Aim of the exercise - Return all lines below containing the word "inductive".

Saved entries:

--- START ---

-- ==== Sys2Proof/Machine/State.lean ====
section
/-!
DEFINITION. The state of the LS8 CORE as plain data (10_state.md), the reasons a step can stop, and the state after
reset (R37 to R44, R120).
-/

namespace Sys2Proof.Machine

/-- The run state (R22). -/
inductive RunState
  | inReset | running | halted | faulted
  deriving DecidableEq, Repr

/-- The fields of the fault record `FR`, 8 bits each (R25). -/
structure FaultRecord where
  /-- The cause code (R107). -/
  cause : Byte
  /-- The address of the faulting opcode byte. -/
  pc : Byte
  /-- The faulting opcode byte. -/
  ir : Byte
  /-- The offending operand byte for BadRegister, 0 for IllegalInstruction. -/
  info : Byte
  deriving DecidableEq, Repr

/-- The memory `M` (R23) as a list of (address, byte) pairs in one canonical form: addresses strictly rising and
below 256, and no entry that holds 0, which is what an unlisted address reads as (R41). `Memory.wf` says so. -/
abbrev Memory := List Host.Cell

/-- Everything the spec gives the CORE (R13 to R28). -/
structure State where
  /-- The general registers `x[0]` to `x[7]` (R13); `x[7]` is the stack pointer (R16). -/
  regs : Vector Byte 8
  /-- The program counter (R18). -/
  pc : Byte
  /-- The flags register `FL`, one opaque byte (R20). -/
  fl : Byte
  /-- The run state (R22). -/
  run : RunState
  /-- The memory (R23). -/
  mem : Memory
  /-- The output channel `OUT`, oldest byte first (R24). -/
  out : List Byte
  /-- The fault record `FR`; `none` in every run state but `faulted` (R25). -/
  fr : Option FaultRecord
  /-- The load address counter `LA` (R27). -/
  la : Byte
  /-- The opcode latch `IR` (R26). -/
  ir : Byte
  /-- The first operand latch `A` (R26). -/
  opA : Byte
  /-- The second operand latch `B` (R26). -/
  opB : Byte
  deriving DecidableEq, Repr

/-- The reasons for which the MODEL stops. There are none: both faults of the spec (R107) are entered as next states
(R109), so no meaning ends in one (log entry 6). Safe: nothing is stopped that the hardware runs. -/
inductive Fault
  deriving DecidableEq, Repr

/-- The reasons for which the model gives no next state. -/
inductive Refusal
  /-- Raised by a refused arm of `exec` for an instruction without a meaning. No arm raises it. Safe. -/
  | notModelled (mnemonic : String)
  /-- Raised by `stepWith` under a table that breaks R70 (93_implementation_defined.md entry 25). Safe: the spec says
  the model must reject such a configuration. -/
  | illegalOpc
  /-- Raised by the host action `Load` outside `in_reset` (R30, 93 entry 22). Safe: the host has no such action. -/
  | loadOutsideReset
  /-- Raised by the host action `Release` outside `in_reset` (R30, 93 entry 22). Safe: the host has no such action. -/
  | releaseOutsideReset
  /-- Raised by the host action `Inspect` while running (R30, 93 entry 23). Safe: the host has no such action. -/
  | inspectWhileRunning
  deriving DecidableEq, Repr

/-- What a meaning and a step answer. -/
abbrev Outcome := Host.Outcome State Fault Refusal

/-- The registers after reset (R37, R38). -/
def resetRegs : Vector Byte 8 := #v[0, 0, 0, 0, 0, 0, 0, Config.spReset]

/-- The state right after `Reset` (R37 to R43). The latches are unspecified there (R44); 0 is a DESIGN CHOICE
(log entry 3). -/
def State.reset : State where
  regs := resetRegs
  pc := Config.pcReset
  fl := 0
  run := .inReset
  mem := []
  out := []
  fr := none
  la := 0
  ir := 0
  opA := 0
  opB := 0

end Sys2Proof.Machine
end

--- END ---

The answer -
inductive RunState
inductive Fault
inductive Refusal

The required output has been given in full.